**Instructions to follow**: The result should consist solely of the line containing "(hk : Kind.sub (.hold" and the lines that follow it below, each reproduced exactly, the last line included.

▬▬▬▬▬▬

-- ==== Sys2Proof/Laws/FaultMoves.lean ====
section
/-! SUPPORT. What the operations of the track circuits, the reactions to faults, the commutators, the
links' records and the bell codes can do. -/

set_option Elab.async false

namespace Sys2Proof.Machine

variable {ks : List Kind} {r s : State}

/-! ### Track circuits -/

/-- The kinds of move by which a change of a circuit's state is delivered. -/
abbrev deliverKinds : List Kind := [.note, .record, .evaluate, .hold, .timer, .inb, .outb]

theorem Moves.to_deliverTrack (k : Nat) (old new : TrackState) (h : Moves ks r s)
    (hk : Kind.sub deliverKinds ks = true := by decide) : Moves ks r (deliverTrack k old new s) :=
  h.andThen hk <| by
    unfold deliverTrack
    split
    · exact .refl
    · exact (((Moves.refl.to_noteTrack k).to_evaluateTrack k).to_linesTakeCircuit k old
        new).to_holdsTakeCircuit k old new

theorem Moves.to_endMargin (k : Nat) (h : Moves ks r s)
    (hk : Kind.sub [.note, .record, .circuit, .faults] ks = true := by decide) :
    Moves ks r (endMargin k s) := h.andThen hk <| by
  unfold endMargin
  split
  · exact (Moves.refl.to_removeSelfClearing _ _).to_modCircuit k _
  · exact .refl

/-- The kinds of move by which a circuit goes OCCUPIED or FAILED. -/
abbrev fallKinds : List Kind :=
  [.note, .record, .circuit, .fall, .evaluate, .hold, .timer, .inb, .outb, .faults]

theorem Moves.to_enterOccupied (k : Nat) (h : Moves ks r s)
    (hk : Kind.sub fallKinds ks = true := by decide) : Moves ks r (enterOccupied k s) :=
  h.andThen hk <| ((Moves.fall k _ (by decide)
    ⟨fun h => ⟨Nat.zero_le _, h.2⟩, by simp⟩ id Moves.refl).to_endMargin k).to_deliverTrack k _ _

theorem Moves.to_enterFailed (k : Nat) (h : Moves ks r s)
    (hk : Kind.sub fallKinds ks = true := by decide) : Moves ks r (enterFailed k s) :=
  h.andThen hk <| ((Moves.fall k _ (by decide)
    ⟨fun h => ⟨Nat.zero_le _, h.2⟩, by simp⟩ id Moves.refl).to_endMargin k).to_deliverTrack k _ _

theorem Moves.to_reloadTrack (k : Nat) (h : Moves ks r s)
    (hk : Kind.sub [.note, .circuit, .reload] ks = true := by decide) :
    Moves ks r (reloadTrack k s) := h.andThen hk <| by
  simp only [reloadTrack]
  split
  · exact .refl
  · next hs =>
    exact ((Moves.refl.to_applyStaged 8 k _ fun hn => hs (hn.circuit k)).to_modCircuit
      k _).to_noteTrack k

/-- The kinds of move by which a circuit goes CLEAR. -/
abbrev clearKinds : List Kind := .circuit :: .clear :: .reload :: deliverKinds

theorem Moves.to_enterClear (k level : Nat) (hl : level ≤ 1999)
    (hs : (s.circuit k).state = .occupied) (h : Moves ks r s)
    (hk : Kind.sub clearKinds ks = true := by decide) : Moves ks r (enterClear k level s) :=
  h.andThen hk <| ((Moves.clear k level (by decide) hl hs Moves.refl).to_reloadTrack
    k).to_deliverTrack k _ _

theorem Moves.to_confineTrack (c k : Nat) (h : Moves ks r s)
    (hk : Kind.sub fallKinds ks = true := by decide) : Moves ks r (confineTrack c k s) :=
  h.andThen hk <| by
    have h1 := (Moves.refl (ks := fallKinds) (s := s)).to_modCircuit k
      fun r => { r with confinement := addSource c r.confinement }
    simp only [confineTrack]
    split
    · exact .refl
    · split
      · exact h1
      · split
        · exact (h1.to_enterFailed k).to_enterOccupied k
        · exact h1.to_enterFailed k

theorem Moves.to_unconfineTrack (c k : Nat) (h : Moves ks r s)
    (hk : Kind.sub fallKinds ks = true := by decide) : Moves ks r (unconfineTrack c k s) :=
  h.andThen hk <| by
    have h1 := (Moves.refl (ks := fallKinds) (s := s)).to_modCircuit k
      fun r => { r with confinement := dropSource c r.confinement }
    simp only [unconfineTrack]
    split
    · exact h1.to_enterOccupied k
    · exact h1

theorem Moves.to_requestReferences (t : ConverterTest) (h : Moves ks r s)
    (hk : Kind.sub [.converter] ks = true := by decide) : Moves ks r (requestReferences t s) :=
  h.andThen hk <| Moves.refl.to_modConverter _

/-! ### Links' records -/

theorem Moves.to_takeGo (k : Nat) (h : Moves ks r s)
    (hk : Kind.sub [.link] ks = true := by decide) : Moves ks r (takeGo k s) := h.andThen hk <| by
  simp only [takeGo]
  split
  · exact Moves.refl.to_modLink k _
  · exact Moves.refl.to_modLink k _

theorem Moves.to_takeTaken (k : Nat) (h : Moves ks r s)
    (hk : Kind.sub [.link] ks = true := by decide) : Moves ks r (takeTaken k s) :=
  h.andThen hk <| Moves.refl.to_modLink k _

/-- A damaged mark leaves the staged values alone. -/
theorem Link.damage_staged (l : Link) (c : Nat) : (l.damage c).staged = l.staged := by
  unfold Link.damage
  split <;> rfl

theorem Link.damageItem_staged (l : Link) (i : Item) : (l.damageItem i).staged = l.staged := by
  unfold Link.damageItem
  split
  · split
    · exact Link.damage_staged l _
    · rfl
  · rfl

theorem Link.discardLate_staged (l : Link) (now : Time) : (l.discardLate now).staged = l.staged := by
  have all : ∀ (qs : List Queued) (m : Link),
      (qs.foldl (fun l q => l.damageItem q.item) m).staged = m.staged := by
    intro qs
    induction qs with
    | nil => exact fun _ => rfl
    | cons q qs ih => exact fun m => (ih _).trans (Link.damageItem_staged m _)
  exact all _ _

theorem Link.dropFlight_staged (l : Link) (now : Time) : (l.dropFlight now).staged = l.staged :=
  Link.discardLate_staged _ now

theorem Link.yieldFlight_staged (l : Link) (now : Time) : (l.yieldFlight now).staged = l.staged := by
  unfold Link.yieldFlight
  split
  · exact Link.dropFlight_staged l now
  · rfl

theorem Link.joinTail_staged (l : Link) (now : Time) (i : Item) :
    (l.joinTail now i).staged = l.staged := by
  cases i <;> rfl

theorem Link.makeRoom_staged (l : Link) : l.makeRoom.staged = l.staged := by
  simp only [Link.makeRoom]
  split
  · exact Link.damageItem_staged _ _
  · split <;> rfl

/-- An item handed over leaves the staged values alone. -/
theorem Link.handOver_staged (l : Link) (now : Time) (i : Item) :
    (l.handOver now i).staged = l.staged := by
  unfold Link.handOver
  split
  · rfl
  · split
    · exact Link.joinTail_staged ..
    · split
      · exact Link.damageItem_staged ..
      · exact (Link.joinTail_staged ..).trans (Link.makeRoom_staged l)

theorem Moves.to_reloadLink (k : Nat) (h : Moves ks r s)
    (hk : Kind.sub [.note, .reload, .link] ks = true := by decide) :
    Moves ks r (reloadLink k s) := h.andThen hk <| by
  simp only [reloadLink]
  split
  · exact .refl
  · next hs =>
    exact (((Moves.refl.to_applyStaged _ _ _ fun hn => hs (.inl (hn.link k))).to_modLink
      k _).to_noteLine _).to_noteLine _

theorem Moves.to_exchangeFailed (k : Nat) (h : Moves ks r s)
    (hk : Kind.sub [.link] ks = true := by decide) : Moves ks r (exchangeFailed k s) :=
  h.andThen hk <| Moves.refl.to_modLink k _ (.inr fun h => (Link.dropFlight_staged ..).trans h)

theorem Moves.to_bidFailed (k : Nat) (h : Moves ks r s)
    (hk : Kind.sub [.link] ks = true := by decide) : Moves ks r (bidFailed k s) :=
  h.andThen hk <| by
    simp only [bidFailed]
    split
    · exact Moves.refl.to_modLink k _
    · exact Moves.refl.to_exchangeFailed k

theorem Moves.to_dataFailed (b : Bool) (k : Nat) (h : Moves ks r s)
    (hk : Kind.sub [.link] ks = true := by decide) : Moves ks r (dataFailed b k s) :=
  h.andThen hk <| by
    simp only [dataFailed]
    split
    · exact Moves.refl.to_modLink k _
    · exact Moves.refl.to_exchangeFailed k

theorem Moves.to_startFrame (k : Nat) (h : Moves ks r s)
    (hk : Kind.sub [.link] ks = true := by decide) : Moves ks r (startFrame k s) :=
  h.andThen hk <| by
    unfold startFrame
    split
    · exact .refl
    · split
      · exact Moves.refl.to_modLink k _
      · exact .refl

theorem Moves.to_startBidding (k : Nat) (h : Moves ks r s)
    (hk : Kind.sub [.link] ks = true := by decide) : Moves ks r (startBidding k s) :=
  h.andThen hk <| by
    simp only [startBidding]
    split
    · exact Moves.refl.to_modLink k _
    · exact .refl

theorem Moves.to_pumpLink (k : Nat) (h : Moves ks r s)
    (hk : Kind.sub [.link] ks = true := by decide) : Moves ks r (pumpLink k s) :=
  h.andThen hk <| (Moves.refl.to_startBidding k).to_startFrame k

theorem Moves.to_enterOutOfUse (k : Nat) (h : Moves ks r s)
    (hk : Kind.sub (.link :: lineKinds) ks = true := by decide) : Moves ks r (enterOutOfUse k s) :=
  h.andThen hk <| (Moves.refl.to_modLink k _).to_farViewLost k

theorem Moves.to_enterIdle (k : Nat) (h : Moves ks r s)
    (hk : Kind.sub [.note, .inb, .link] ks = true := by decide) : Moves ks r (enterIdle k s) :=
  h.andThen hk <| (Moves.refl.to_modLink k _).to_evalCoils k

theorem Moves.to_modeToLinks (h : Moves ks r s)
    (hk : Kind.sub [.link] ks = true := by decide) : Moves ks r (modeToLinks s) :=
  h.andThen hk <| Moves.refl.to_forEach _ fun k _ => Moves.refl.to_modLink k _

/-! ### Confinement -/

theorem Lever.steady_confinement (l : Lever) (set : List Nat) :
    l.Steady { l with confinement := set } := ⟨⟨id, id⟩, rfl, rfl, rfl, rfl, rfl, rfl⟩

theorem Moves.to_confineLever (c k : Nat) (h : Moves ks r s)
    (hk : Kind.sub [.note, .lever, .evaluate] ks = true := by decide) :
    Moves ks r (confineLever c k s) := h.andThen hk <| by
  simp only [confineLever]
  split
  · exact .refl
  · have h1 := ((Moves.refl (ks := [.note, .lever, .evaluate]) (s := s)).to_modLever k
      fun l => { l with confinement := addSource c (s.lever k).confinement }).to_noteLever k
    split
    · exact h1
    · split
      · exact h1.to_evaluate k
      · exact h1.to_endRelease k

theorem Moves.to_unconfineLever (c k : Nat) (h : Moves ks r s)
    (hk : Kind.sub [.note, .lever, .evaluate] ks = true := by decide) :
    Moves ks r (unconfineLever c k s) := h.andThen hk <| by
  simp only [unconfineLever]
  split
  · exact .refl
  · have h1 := ((Moves.refl (ks := [.note, .lever, .evaluate]) (s := s)).to_modLever k
      fun l => { l with confinement := dropSource c (s.lever k).confinement }).to_noteLever k
    split
    · exact h1.to_evaluate k
    · exact h1

theorem Moves.to_commutatorUnknown (k : Nat) (h : Moves ks r s)
    (hk : Kind.sub [.note, .inb] ks = true := by decide) : Moves ks r (commutatorUnknown k s) :=
  h.to_cutPermission k _ hk

theorem Moves.to_confineCommutator (c k : Nat) (h : Moves ks r s)
    (hk : Kind.sub [.note, .inb, .instrument] ks = true := by decide) :
    Moves ks r (confineCommutator c k s) := h.andThen hk <| by
  simp only [confineCommutator]
  split
  · exact (Moves.refl.to_modInstrument k _).to_commutatorUnknown k
  · exact Moves.refl.to_modInstrument k _

theorem Moves.to_confineForced (c k : Nat) (h : Moves ks r s)
    (hk : Kind.sub [.note, .inb] ks = true := by decide) : Moves ks r (confineForced c k s) :=
  h.andThen hk <| by
    simp only [confineForced]
    split
    · exact Moves.refl.to_modInb k _
    · exact (Moves.refl.to_modInb k _).to_cutPermission k _

theorem Moves.to_unconfineForced (c k : Nat) (h : Moves ks r s)
    (hk : Kind.sub [.note, .inb] ks = true := by decide) : Moves ks r (unconfineForced c k s) :=
  h.andThen hk <| (Moves.refl.to_modInb k _).to_evalCoils k

theorem Moves.to_confineLink (c k : Nat) (h : Moves ks r s)
    (hk : Kind.sub (.link :: lineKinds) ks = true := by decide) : Moves ks r (confineLink c k s) :=
  h.andThen hk <| by
    simp only [confineLink]
    split
    · exact Moves.refl.to_modLink k _
    · exact (Moves.refl.to_modLink k _).to_enterOutOfUse k

theorem Moves.to_unconfineLink (c k : Nat) (h : Moves ks r s)
    (hk : Kind.sub [.note, .inb, .link] ks = true := by decide) :
    Moves ks r (unconfineLink c k s) := h.andThen hk <| by
  simp only [unconfineLink]
  split
  · exact (Moves.refl.to_modLink k _).to_enterIdle k
  · exact Moves.refl.to_modLink k _

/-- Confining a subject is a matter of calm moves. -/
theorem Moves.to_confine (code c : Nat) (subject : Option Nat) (h : Moves ks r s)
    (hk : Kind.sub calmKinds ks = true := by decide) : Moves ks r (confine code c subject s) :=
  h.andThen hk <| by
    unfold confine
    split
    · split
      · exact Moves.refl.to_forEach _ fun k _ => Moves.refl.to_confineTrack c k
      · exact .refl
    · split
      all_goals first
        | exact Moves.refl.to_confineTrack c _
        | exact Moves.refl.to_confineLever c _
        | exact Moves.refl.to_confineCommutator c _
        | exact Moves.refl.to_confineForced c _
        | exact Moves.refl.to_confineLink c _
        | exact Moves.refl
        | skip
      split
      · exact Moves.refl.to_forEach _ fun k _ => Moves.refl.to_confineLever c k
      · exact Moves.refl.to_confineCommutator c _

/-! ### The mode -/

/-- The kinds of move by which the mode changes. -/
abbrev modeKinds : List Kind := [.note, .record, .evaluate, .inb, .link, .mode]

theorem Moves.to_takeRestriction (m : Mode) (hm : m ≠ .service) (h : Moves ks r s)
    (hk : Kind.sub modeKinds ks = true := by decide) : Moves ks r (takeRestriction m s) :=
  h.andThen hk <| ((Moves.restrict m (by decide) hm Moves.refl).to_forEach _ fun k _ =>
    Moves.refl.to_cutPermission k _).to_when _ fun _ => Moves.refl.to_modeToLinks

theorem Moves.to_restrictMode (m : Mode) (hm : m ≠ .service) (h : Moves ks r s)
    (hk : Kind.sub modeKinds ks = true := by decide) : Moves ks r (restrictMode m s) :=
  h.andThen hk <| (Moves.refl.to_append _).to_takeRestriction m hm

theorem Moves.to_resumeService (hs : suspendStands s = false) (h : Moves ks r s)
    (hk : Kind.sub (.hold :: .timer :: modeKinds) ks = true := by decide) :
    Moves ks r (resumeService s) :=
  h.andThen hk <| (((Moves.serve .service (by decide) (fun _ => hs) Moves.refl).to_holdsResume
    ).to_evalAllCoils).to_modeToLinks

▬▬▬▬▬▬

**Solution to this task**:
    (hk : Kind.sub (.hold :: .timer :: modeKinds) ks = true := by decide) :
    Moves ks r (resumeService s) :=
  h.andThen hk <| (((Moves.serve .service (by decide) (fun _ => hs) Moves.refl).to_holdsResume
    ).to_evalAllCoils).to_modeToLinks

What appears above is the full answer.